\encoding{UTF-8}
\name{GeneralizedEstimatorsGrouped}
\alias{GeneralizedEstimatorsGrouped}
\title{Weighted multiple hypothesis testing under discrete and heterogeneous null distributions.}
\description{
Implement weighted multiple testing using the generalized estimator of the proportion of true null hypotheses,
where groups are formed by a new divergence on bounded cadlag functions, weights obtained from the groups
using the generalized estimator of the proportion of true null hypotheses, p-values weighted, and multiple testing conducted.
}
\usage{
GeneralizedEstimatorsGrouped(data_in = NULL,
 grpby = c("quantileOfRowTotal","kmeans","divergence"),ngrp_in = NULL,
 GroupMergeSize = 150, minGroupSize = 50,
 test_in = NULL,FET_via_in = NULL,OneSide_in = NULL, FDRlevel_in = NULL,
 eNetSize = NULL, unif_tol= 10^-3, Tunings = c(0.5,100)) 
}
\arguments{
  \item{data_in}{Data to be analyzed in the form of a matrix for which observations for a single entity are in a row. 
                 Format of data will be checked by this function automatically and the functions stops execution if the format is wrong.}
   \item{grpby}{The method to be used to form the groups. It should be exactly one entry from the string c("quantileOfRowTotal","kmeans","divergence").  Grouping by "quantileOfRowTotal" is a good choice as demonstrated by simulation stuides and it is very fast.}
    \item{ngrp_in}{The number of groups to be formed from the orginal data. It refers to the number of groups that the rows of the data matrix
                 will be formed, and also to the number of groups that the discrete null distributions and their associated p-values will be formed.}
\item{minGroupSize}{When the grouping method is "divergence", the default minimal group size "minGroupSize" is 50, which means at least 50 hypotheses are needed to form a group.}
\item{GroupMergeSize}{When the grouping method is "divergence", the last group may merge what is left from forming "ngrp_in" groups or from forming the first "group_in - 1" groups, if the number of hypotheses left is less than or equal to "GroupMergeSize". This can speed up grouping by divergence.}
  \item{test_in}{The type of test to be conducted. It should be exactly one entry from the string 
                 c("Binomial Test", "Fisher's Exact Test").

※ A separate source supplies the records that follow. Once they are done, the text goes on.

-- ==== Sys2Proof/Laws/Tables.lean ====
section
/-! SUPPORT. Laws of the sparse tables: what a read gives after a write or a removal, and the bytes of a little-endian
number. -/

namespace Sys2Proof

/-! ## Reading a table -/

@[simp] theorem Tab.get?_nil {α : Type} (i : Nat) : Tab.get? ([] : Tab α) i = none := rfl

@[simp] theorem Tab.get?_put_same {α : Type} (t : Tab α) (i : Nat) (x : α) : Tab.get? (Tab.put t i x) i = some x := by
  induction t with
  | nil => simp [Tab.put, Tab.get?]
  | cons p t ih =>
    obtain ⟨k, a⟩ := p
    rcases Nat.lt_trichotomy i k with h | h | h
    · simp [Tab.put, Tab.get?, h]
    · simp [Tab.put, Tab.get?, h]
    · have h1 : ¬ i < k := by omega
      have h2 : ¬ i = k := by omega
      have h3 : ¬ k = i := by omega
      simp [Tab.put, Tab.get?, h1, h2, h3, ih]

theorem Tab.get?_put_ne {α : Type} (t : Tab α) {i j : Nat} (x : α) (h : j ≠ i) :
    Tab.get? (Tab.put t i x) j = Tab.get? t j := by
  have hi : ¬ i = j := fun e => h e.symm
  induction t with
  | nil => simp [Tab.put, Tab.get?, hi]
  | cons p t ih =>
    obtain ⟨k, a⟩ := p
    by_cases h1 : i < k
    · simp [Tab.put, Tab.get?, h1, hi]
    · by_cases h2 : i = k
      · subst h2; simp [Tab.put, Tab.get?, hi]
      · rw [show Tab.put ((k, a) :: t) i x = (k, a) :: Tab.put t i x by simp [Tab.put, h1, h2]]
        simp [Tab.get?, ih]

theorem Tab.get?_del_ne {α : Type} (t : Tab α) {i j : Nat} (h : j ≠ i) : Tab.get? (Tab.del t i) j = Tab.get? t j := by
  have hi : ¬ i = j := fun e => h e.symm
  induction t with
  | nil => rfl
  | cons p t ih =>
    obtain ⟨k, a⟩ := p
    by_cases h1 : k = i
    · subst h1; simp [Tab.del, Tab.get?, hi]
    · rw [show Tab.del ((k, a) :: t) i = (k, a) :: Tab.del t i by simp [Tab.del, h1]]
      simp [Tab.get?, ih]

@[simp] theorem Tab.getD_nil {α : Type} (i : Nat) (d : α) : Tab.getD ([] : Tab α) i d = d := rfl

@[simp] theorem Tab.getD_put_same {α : Type} (t : Tab α) (i : Nat) (x d : α) : Tab.getD (Tab.put t i x) i d = x := by
  simp [Tab.getD]

theorem Tab.getD_put_ne {α : Type} (t : Tab α) {i j : Nat} (x d : α) (h : j ≠ i) :
    Tab.getD (Tab.put t i x) j d = Tab.getD t j d := by
  simp [Tab.getD, Tab.get?_put_ne t x h]

/-- A second write to a key replaces the first. -/
theorem Tab.put_put {α : Type} (t : Tab α) (i : Nat) (x y : α) : Tab.put (Tab.put t i x) i y = Tab.put t i y := by
  induction t with
  | nil => simp [Tab.put]
  | cons p t ih =>
    obtain ⟨k, a⟩ := p
    by_cases h1 : i < k
    · simp [Tab.put, h1]
    · by_cases h2 : i = k
      · subst h2; simp [Tab.put]
      · simp [Tab.put, h1, h2, ih]

/-! ## Rising keys -/

/-- The keys of a table rise strictly, and none is below `lo`. -/
def keysFrom {α : Type} : Nat → Tab α → Prop
  | _, [] => True
  | lo, (k, _) :: t => lo ≤ k ∧ keysFrom (k + 1) t

theorem keysFrom_mono {α : Type} {a b : Nat} (h : a ≤ b) : {t : Tab α} → keysFrom b t → keysFrom a t
  | [], _ => trivial
  | (_, _) :: _, hb => ⟨Nat.le_trans h hb.1, hb.2⟩

theorem keysFrom_put {α : Type} (x : α) : {lo : Nat} → {t : Tab α} → {i : Nat} → lo ≤ i → keysFrom lo t →
    keysFrom lo (Tab.put t i x)
  | _, [], _, h, _ => ⟨h, trivial⟩
  | lo, (k, a) :: t, i, h, ht => by
    by_cases h1 : i < k
    · simp only [Tab.put, h1, if_true]
      exact ⟨h, by omega, ht.2⟩
    · by_cases h2 : i = k
      · subst h2; simp only [Tab.put, if_true, h1, if_false]
        exact ⟨ht.1, ht.2⟩
      · simp only [Tab.put, h1, h2, if_false]
        exact ⟨ht.1, keysFrom_put x (by omega) ht.2⟩

theorem keysFrom_del {α : Type} : {lo : Nat} → {t : Tab α} → {i : Nat} → keysFrom lo t → keysFrom lo (Tab.del t i)
  | _, [], _, _ => trivial
  | lo, (k, a) :: t, i, ht => by
    by_cases h1 : k = i
    · simp only [Tab.del, h1, if_true]
      exact keysFrom_mono (by have := ht.1; omega) ht.2
    · simp only [Tab.del, h1, if_false]
      exact ⟨ht.1, keysFrom_del ht.2⟩

theorem get?_none_of_keysFrom {α : Type} : {lo : Nat} → {t : Tab α} → {i : Nat} → keysFrom lo t → i < lo →
    Tab.get? t i = none
  | _, [], _, _, _ => rfl
  | lo, (k, a) :: t, i, ht, h => by
    have hk : ¬ k = i := by have := ht.1; omega
    simp only [Tab.get?, hk, if_false]
    exact get?_none_of_keysFrom ht.2 (by have := ht.1; omega)

theorem Tab.get?_del_same {α : Type} : {lo : Nat} → {t : Tab α} → {i : Nat} → keysFrom lo t → Tab.get? (Tab.del t i) i = none
  | _, [], _, _ => rfl
  | lo, (k, a) :: t, i, ht => by
    by_cases h1 : k = i
    · subst h1
      simp only [Tab.del, if_true]
      exact get?_none_of_keysFrom ht.2 (by omega)
    · simp only [Tab.del, h1, if_false, Tab.get?]
      exact Tab.get?_del_same ht.2

/-- An entry of a table after a write is the new entry or an old one. -/
theorem mem_put {α : Type} {x : α} {p : Nat × α} : {t : Tab α} → {i : Nat} → p ∈ Tab.put t i x → p = (i, x) ∨ p ∈ t
  | [], _, h => by simp [Tab.put] at h; exact .inl h
  | (k, a) :: t, i, h => by
    by_cases h1 : i < k
    · simp [Tab.put, h1] at h; rcases h with h | h | h <;> simp [h]
    · by_cases h2 : i = k
      · subst h2; simp [Tab.put] at h; rcases h with h | h <;> simp [h]
      · simp [Tab.put, h1, h2] at h
        rcases h with h | h
        · simp [h]
        · rcases mem_put h with h | h <;> simp [h]

/-- An entry of a table after a removal is an old one. -/
theorem mem_del {α : Type} {p : Nat × α} : {t : Tab α} → {i : Nat} → p ∈ Tab.del t i → p ∈ t
  | [], _, h => h
  | (k, a) :: t, i, h => by
    by_cases h1 : k = i
    · simp [Tab.del, h1] at h; exact .tail _ h
    · simp [Tab.del, h1] at h
      rcases h with h | h
      · simp [h]
      · exact .tail _ (mem_del h)

/-! ## Little-endian numbers -/

@[simp] theorem length_natLe (n x : Nat) : (natLe n x).length = n := by
  induction n generalizing x with
  | zero => rfl
  | succ n ih => simp [natLe, ih]

/-- The bytes of a number, read back. -/
theorem leNat_natLe (n x : Nat) : leNat (natLe n x) = x % 256 ^ n := by
  induction n generalizing x with
  | zero => simp [natLe, leNat, Nat.mod_one]
  | succ n ih =>
    rw [Nat.pow_succ, Nat.mul_comm, Nat.mod_mul]
    simp [natLe, leNat, ih]

end Sys2Proof
end

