/-- The accesses of cores at a node that waited for an entry of a virtual device. -/
def entryAwaited (v : Nat) (n : XNode) (e : REntry) (d : Dev) : List MReq := d.mc.reqs.filter fun r =>
  r.vdev == v && r.stage == .walk && coreNode r.core == n && (decide (e.start ≤ r.va) && decide (r.va < e.start + e.len))

/-- The entry that a walk has found is installed, and the accesses that waited for it go on. -/
def entryFound (v : Nat) (n : XNode) (e : REntry) (g : BitVec 32) (rest : List Walk) (w : Wk) : Wk :=
  (entryAwaited v n e w.dev).foldl
    (fun w r => placeReq r (e :: w.dev.xview (.core r.core) v) g (w.on (bufferPut (.core r.core) ⟨v, g, e⟩)))
    (w.on fun d => installEntry n ⟨v, g, e⟩ (d.onXlt fun x => { x with walks := rest }))

/-- A walk has found no entry: the accesses to its address go on without one. -/
def entryMissed (v : Nat) (n : XNode) (va : Nat) (g : BitVec 32) (rest : List Walk) (w : Wk) : Wk :=
  (w.dev.mc.reqs.filter fun r => r.vdev == v && r.stage == .walk && coreNode r.core == n && r.va == va).foldl
    (fun w r => placeReq r [] g w) (w.on fun d => d.onXlt fun x => { x with walks := rest })

section
variable {v va : Nat} {n : XNode} {w : Wk} {k : Walk} {rest : List Walk} {g : BitVec 32}
  (took : takeFirst (fun x : Walk => x.vdev == v && x.node == n && x.va == va && x.reply.isSome) w.dev.xlt.walks = some (k, rest))
include took

theorem doWalkReply_of_missed (reply : k.reply = some (none, g)) : doWalkReply v n va w = entryMissed v n va g rest w := by
  simp only [doWalkReply, took, reply]
  rfl

variable {e : REntry} (reply : k.reply = some (some e, g))
include reply

theorem doWalkReply_of_stale (stale : walkStale w.dev v n e g = true) :
    doWalkReply v n va w = w.on fun d => d.onXlt fun x => { x with walks := rest ++ [{ k with reply := none }] } := by
  simp only [doWalkReply, took, reply, stale]
  rfl

theorem doWalkReply_of_found (fresh : walkStale w.dev v n e g = false) : doWalkReply v n va w = entryFound v n e g rest w := by
  simp only [doWalkReply, took, reply, fresh]
  rfl

end

theorem walkStale_of_none_acked {d : Dev} (acked : d.xlt.acked = []) (v : Nat) (n : XNode) (e : REntry) (g : BitVec 32) :
    walkStale d v n e g = false := by
  rw [walkStale, acked]
  rfl

theorem mem_installEntry_caches (n : XNode) (c : CEntry) (d : Dev) : (n, c) ∈ (installEntry n c d).xlt.caches :=
  List.mem_append_right _ (List.mem_singleton_self _)

theorem entryFound_of_none_waiting {w : Wk} (unwanted : w.dev.mc.reqs = []) (v : Nat) (n : XNode) (e : REntry) (g : BitVec 32)
    (rest : List Walk) :
    entryFound v n e g rest w = w.on fun d => installEntry n ⟨v, g, e⟩ (d.onXlt fun x => { x with walks := rest }) := by
  rw [entryFound, entryAwaited, unwanted]
  rfl

theorem entryMissed_of_none_waiting {w : Wk} (unwanted : w.dev.mc.reqs = []) (v : Nat) (n : XNode) (va : Nat) (g : BitVec 32)
    (rest : List Walk) : entryMissed v n va g rest w = w.on fun d => d.onXlt fun x => { x with walks := rest } := by
  rw [entryMissed, unwanted]
  rfl

/-! ## The slots of the fault table (R251) -/

theorem ToldFrom.xlt {d e : Dev} (h : ToldFrom d e) : e.xlt = d.xlt := by rw [← h.rest]

theorem putFault_faults (i : Nat) (e : FaultEnt) (d : Dev) : (putFault i e d).xlt.faults = Tab.put d.xlt.faults i e :=
  congrArg Xlt.faults (journal_told ..).xlt

theorem find?_getD_of_mem {α : Type} {p : α → Bool} {l : List α} {a : α} (ha : a ∈ l) (hp : p a = true) (b : α) :
    p ((l.find? p).getD b) = true := by
  obtain ⟨c, hc⟩ := Option.isSome_iff_exists.mp (List.find?_isSome.mpr ⟨a, ha, hp⟩)
  rw [hc]
  exact List.find?_some hc

/-- A table that is not full has a free slot, and firmware picks one. -/
theorem get?_freeFault {d : Dev} (room : d.xlt.faults.length < faultRoom) : Tab.get? d.xlt.faults (freeFault d) = none := by
  obtain ⟨i, hi, free⟩ : ∃ i ∈ List.range faultRoom, i ∉ d.xlt.faults.map Prod.fst := by
    by_contra! taken
    have short := (List.nodup_range.subperm taken).length_le
    rw [List.length_range, List.length_map] at short
    omega
  have unused : (Tab.get? d.xlt.faults i).isNone = true := Option.isNone_iff_eq_none.mpr (Tab.get?_eq_none_of_not_mem free)
  exact Option.isNone_iff_eq_none.mp (find?_getD_of_mem (p := fun i => (Tab.get? d.xlt.faults i).isNone) hi unused 0)

/-- Freed entries of which no report is held leave the table. -/
theorem freeFaults_faults (p : Nat × FaultEnt → Bool) (d : Dev) : (freeFaults p d).xlt.faults =
    (d.xlt.faults.filter fun e => !p e || d.unposted e.1 e.2).map fun e => (e.1, if p e then { e.2 with waiters := [] } else e.2) :=
  congrArg Xlt.faults (ToldFrom.foldl (fun _ _ => journal_told ..) _ _).xlt

theorem get?_freeFaults_slot {d : Dev} {i : Nat} (posted : ∀ e, (i, e) ∈ d.xlt.faults → d.unposted i e = false) :
    Tab.get? (freeFaults (fun x => x.1 == i) d).xlt.faults i = none := by
  apply Tab.get?_eq_none_of_not_mem
  rw [freeFaults_faults, List.map_map]
  intro left
  obtain ⟨⟨j, e⟩, he, hj⟩ := List.mem_map.mp left
  obtain rfl : j = i := hj
  obtain ⟨mem, kept⟩ := List.mem_filter.mp he
  simp [posted e mem] at kept

/-! ## A fault enters the table (R251, R254, R255) -/

theorem exec_translationFault_of_took {s : State} {id : Nat} {m : FaultMsg} {rest : List FaultMsg}
    (took : takeFirst (fun m : FaultMsg => m.id == id) s.dev.xlt.faultMsgs = some (m, rest)) :
    exec (.translationFault id) s =
      .next { s with dev := enterFault m (countFault m (s.dev.onXlt fun x => { x with faultMsgs := rest })) } := by
  change execTranslationFault id s = _
  simp only [execTranslationFault, runDev_eq, took]
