-- ==== Sys2Proof/Syntax.lean ====
section
/-!
DEFINITION. The commands of the KGS-7420 block, one constructor of `Instr` per row of spec/opcode_table.json, with
the operand types they carry. An operand is what comes from outside the block with the step (a register write and
its source, a message and its fields, a pin level, a measured reading, a verdict of a check whose algorithm the
spec leaves to a published standard) or names the unit that takes the step. A moment `t` is physical time in
units of 1/16 ns, the unit of `SPAN_MEAS` (R53).
-/

namespace Sys2Proof

/-- A compute die CD0 to CD3 (R11). -/
abbrev Die := Fin 4
/-- A hardware context CX0 to CX127 of a die (R11). -/
abbrev Cx := Fin 128
/-- A quire index (R369). -/
abbrev Quire := Fin 16384
/-- A fabric package number (R284). -/
abbrev Pkg := Fin 8192
/-- A physical moment in 1/16 ns. -/
abbrev Moment := Nat

/-- Who makes a register access or a quire store from inside the package or over the host link (R10, R371). -/
inductive Agent where
  | core (n : Fin 96)
  | dctl (d : Die) (k : Fin 2)
  | host
deriving DecidableEq, Repr

/-- Which half of a 64-bit register an access reaches (R10). -/
inductive Half where
  | full | lo | hi
deriving DecidableEq, Repr

/-- A register write: its source, the half it reaches and the value, placed in the register's own bit positions. -/
structure RegW where
  agent : Agent
  half : Half
  value : Word
deriving DecidableEq, Repr

/-- The source of a store to the quire region (R371). -/
inductive StoreSrc where
  | agent (a : Agent)
  | remote (p : Pkg)
deriving DecidableEq, Repr

/-- The agents a home tracks copies for (R312). -/
inductive CAgent where
  | cores | host
  | cd (d : Die)
deriving DecidableEq, Repr

/-- A requester of a line (R314): a tracked agent, or the fabric engine, which is never tracked. -/
inductive Requester where
  | agent (a : CAgent)
  | fabric
deriving DecidableEq, Repr

/-- A home of lines: a compute die for its stacks, HUB for DDR5 and the host window (R311). -/
inductive Home where
  | cd (d : Die)
  | hub
deriving DecidableEq, Repr

/-- A package link or a memory link (R306). -/
inductive LinkId where
  | pkgUp (d : Die)
  | pkgDown (d : Die)
  | mem (s : Fin 20)
deriving DecidableEq, Repr

/-- What a memory's error-correcting code finds in one 64-byte sector (R264). -/
inductive EccKind where
  | correctable | uncorrectable
deriving DecidableEq, Repr

/-- A finding at a stack-linear or DDR5 sector address. -/
structure EccFinding where
  addr : Nat
  kind : EccKind
deriving DecidableEq, Repr

/-- What an array's own storage check finds during one step (R113, R131). -/
inductive ArrayEcc where
  | none
  | accCorrectable (slot : Fin 32)
  | accUncorrectable (slot : Fin 32)
  | planeUncorrectable
deriving DecidableEq, Repr

/-- What the scratchpad's code finds at an offset of the die's scratchpad (R189). -/
structure ScrFinding where
  offset : Nat
  kind : EccKind
deriving DecidableEq, Repr

/-- The full/empty operations (R387). -/
inductive FeOp where
  | wef | rfe | rff | purge
deriving DecidableEq, Repr

/-- The operation of a fabric QSIG or of a command's signal (R65, R425). -/
inductive QOp where
  | add | sub | arrive
deriving DecidableEq, Repr

/-- A pin level. -/
inductive Level where
  | low | high
deriving DecidableEq, Repr

/-- The target of a fault of a compute-die engine. -/
inductive EngineId where
  | ma (i : Fin 8)
  | ve (i : Fin 8)
  | dm (i : Fin 16)
deriving DecidableEq, Repr

/-- The RISC-V fence sets (R355). -/
structure FenceSets where
  predI : Bool
  predO : Bool
  predR : Bool
  predW : Bool
  succI : Bool
  succO : Bool
  succR : Bool
  succW : Bool
deriving DecidableEq, Repr

/-- The atomic memory operations a core performs (R397, R400). -/
inductive AmoOp where
  | swap | add | and | or | xor | min | max | minu | maxu | cas
deriving DecidableEq, Repr

/-- The cache-block operations (R406). -/
inductive CboOp where
  | clean | flush | inval | zero
deriving DecidableEq, Repr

Currently no other type of test is
                 supported by the package.}
  \item{FET_via_in}{When the type of test is the Fisher's exact test, how the marginal counts are formed should be specified to be
                    exactly one entry from the string 'c("PulledMarginals", "IndividualMarginals")'. When "PulledMarginals" is used, the data matrix 
                 should have only two clumns, each row of which contains the observed counts for the two binomial distributions, 
                 whereas when "IndividualMarginals" is used the data matrix should have four columns, each row of which has the first and third entries
                 as the observed count and total number of trials of one binomial distribution, and the second and fourth entries as the observed 
                 count and total number of trials of the other binomial distribution. For other types of test, this argument need not to be specified.}
  \item{OneSide_in}{Specify if one-sided p-value is to be computed from the test. If "OneSide_in= NULL", then two-sided p-value
  will be computed; if `OneSide_in="Left"', then the p-value is computed using the left tail of the CDF of the test statistics;
  if `OneSide_in="Right" ', then the p-value is computed using the right tail of the CDF of the test statistics.}
    \item{FDRlevel_in}{The nominal false discovery rate (FDR) no larger than which the method to be applied is to have.}
  \item{eNetSize}{The argument is needed only when both the arguments ``divergence'' and `RefDivergence="No"' are used. It specifies the size of the metric balls
                  to be used to partition the set of discrete cdf's to form the groups.}
  \item{unif_tol}{The argument is needed only when the argument ``divergence'' is used. It specifies the tolerance on the infinity norm
                  under which a discrete cdf of a p-value will be considered approximately uniform on [0,1]. 
                  By default, it is set to be 0.001.}
  \item{Tunings}{A vector of 2 scalars (a,b). Let rho be the maximum of the minimum of each support whose minimum is smaller than 1. If rho is smaller 0.5, then the smallest guiding value is set as a times (0.5-rho) and the biggest guiding value as 0.5, and b determines the number of equally spaced guiding values. If rho is at least 0.5, then all guiding values are set to be rho and b=1.}
}

\value{
It returns estimated proportion of true nulls:
\item{pi0estAll}{Estimated proportion of true nulls.}
The above quantity is a vector and contains the following:
   \item{pi0E_GE}{Estimated proportion of true nulls, obtained by the generalized estimator.}
   \item{pi0E_gGE}{Estimated proportion of true nulls, obtained by grouping and weighting and the generalized estimator.}
   \item{pi0Est_gp*}{Estimated proportion of true nulls for each group by the generalized estimator, where * is a group number.}

It returns the results on multiple testing that are returned by \code{\link{GeneralizedFDREstimators}}, plus the following list:
\item{wFDR}{Results from the weighted false discovery rate procedure; these results are stored using the same list structure as multiple testing
results returned by \cr \code{\link{GeneralizedFDREstimators}}.}
}
\references{
 Benjamini, Y. and Hochberg, Y. (1995). Controlling the false discovery rate: a
 practical and powerful approach to multiple testing, J. R. Statist. Soc. Ser. B
 57(1): 289-300.
 
 Chen, X. and Doerge, R. (2017). A weighted FDR procedure under discrete and heterogeneous null distributions,
 \url{https://arxiv.org/abs/1502.00973v4}.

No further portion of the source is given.